_What is needed_: Return, word for word, the line that contains "cmovne (rA rB : RegId)" and every line after it through the end of the records.

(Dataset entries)
-- ==== Sys2Proof/Syntax.lean ====
section
/-! DEFINITION. The instructions as syntax: the fifteen registers, the register fields of an
encoding, the thirteen classes and one constructor for each of the 28 rows of the opcode table. -/

namespace Sys2Proof

/-- The fifteen general registers, in the order of their ids 0x0 to 0xE (10_state.md R20). -/
inductive Reg
  | rax | rcx | rdx | rbx | rsp | rbp | rsi | rdi
  | r8 | r9 | r10 | r11 | r12 | r13 | r14
deriving DecidableEq, Repr

/-- A register field of an encoding: a register, or `none` for RNONE (id 0xF), which is
"never a valid index into the file" (R21, R93). The sixteen values are the sixteen nibbles. -/
abbrev RegId := Option Reg

/-- The conditions of CMOVcc and Jcc, ifun 0 to 6 (R97, R140). -/
inductive Cond
  | always | le | l | e | ne | ge | g
deriving DecidableEq, Repr

/-- The ALU operations of OPQ, ifun 0 to 3 (R97, R139). -/
inductive AluOp
  | add | sub | and | xor
deriving DecidableEq, Repr

/-- The thirteen instruction classes, icode 0x0 to 0xC (R2, R92). -/
inductive IClass
  | halt | nop | cmov | irmovq | rmmovq | mrmovq | opq | jcc | call | ret | pushq | popq | iaddq
deriving DecidableEq, Repr

/-- The 28 instructions (30_encoding.md R98). A class with a register byte keeps both of its
fields, the unused one included, because `STRICT_UNUSED_REG` makes its value matter (R100, R134).
`valC` is the full 64-bit immediate: a value, a displacement or an absolute target (R94). -/
inductive Instr
  | halt
  | nop
  | rrmovq (rA rB : RegId)
  | cmovle (rA rB : RegId)
  | cmovl (rA rB : RegId)
  | cmove (rA rB : RegId)
  | cmovne (rA rB : RegId)
  | cmovge (rA rB : RegId)
  | cmovg (rA rB : RegId)
  | irmovq (rA rB : RegId) (valC : Word)
  | rmmovq (rA rB : RegId) (valC : Word)
  | mrmovq (rA rB : RegId) (valC : Word)
  | addq (rA rB : RegId)
  | subq (rA rB : RegId)
  | andq (rA rB : RegId)
  | xorq (rA rB : RegId)
  | jmp (valC : Word)
  | jle (valC : Word)
  | jl (valC : Word)
  | je (valC : Word)
  | jne (valC : Word)
  | jge (valC : Word)
  | jg (valC : Word)
  | call (valC : Word)
  | ret
  | pushq (rA rB : RegId)
  | popq (rA rB : RegId)
  | iaddq (rA rB : RegId) (valC : Word)
deriving DecidableEq, Repr

end Sys2Proof
end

_Result of this task_:
  | cmovne (rA rB : RegId)
  | cmovge (rA rB : RegId)
  | cmovg (rA rB : RegId)
  | irmovq (rA rB : RegId) (valC : Word)
  | rmmovq (rA rB : RegId) (valC : Word)
  | mrmovq (rA rB : RegId) (valC : Word)
  | addq (rA rB : RegId)
  | subq (rA rB : RegId)
  | andq (rA rB : RegId)
  | xorq (rA rB : RegId)
  | jmp (valC : Word)
  | jle (valC : Word)
  | jl (valC : Word)
  | je (valC : Word)
  | jne (valC : Word)
  | jge (valC : Word)
  | jg (valC : Word)
  | call (valC : Word)
  | ret
  | pushq (rA rB : RegId)
  | popq (rA rB : RegId)
  | iaddq (rA rB : RegId) (valC : Word)
deriving DecidableEq, Repr

end Sys2Proof
end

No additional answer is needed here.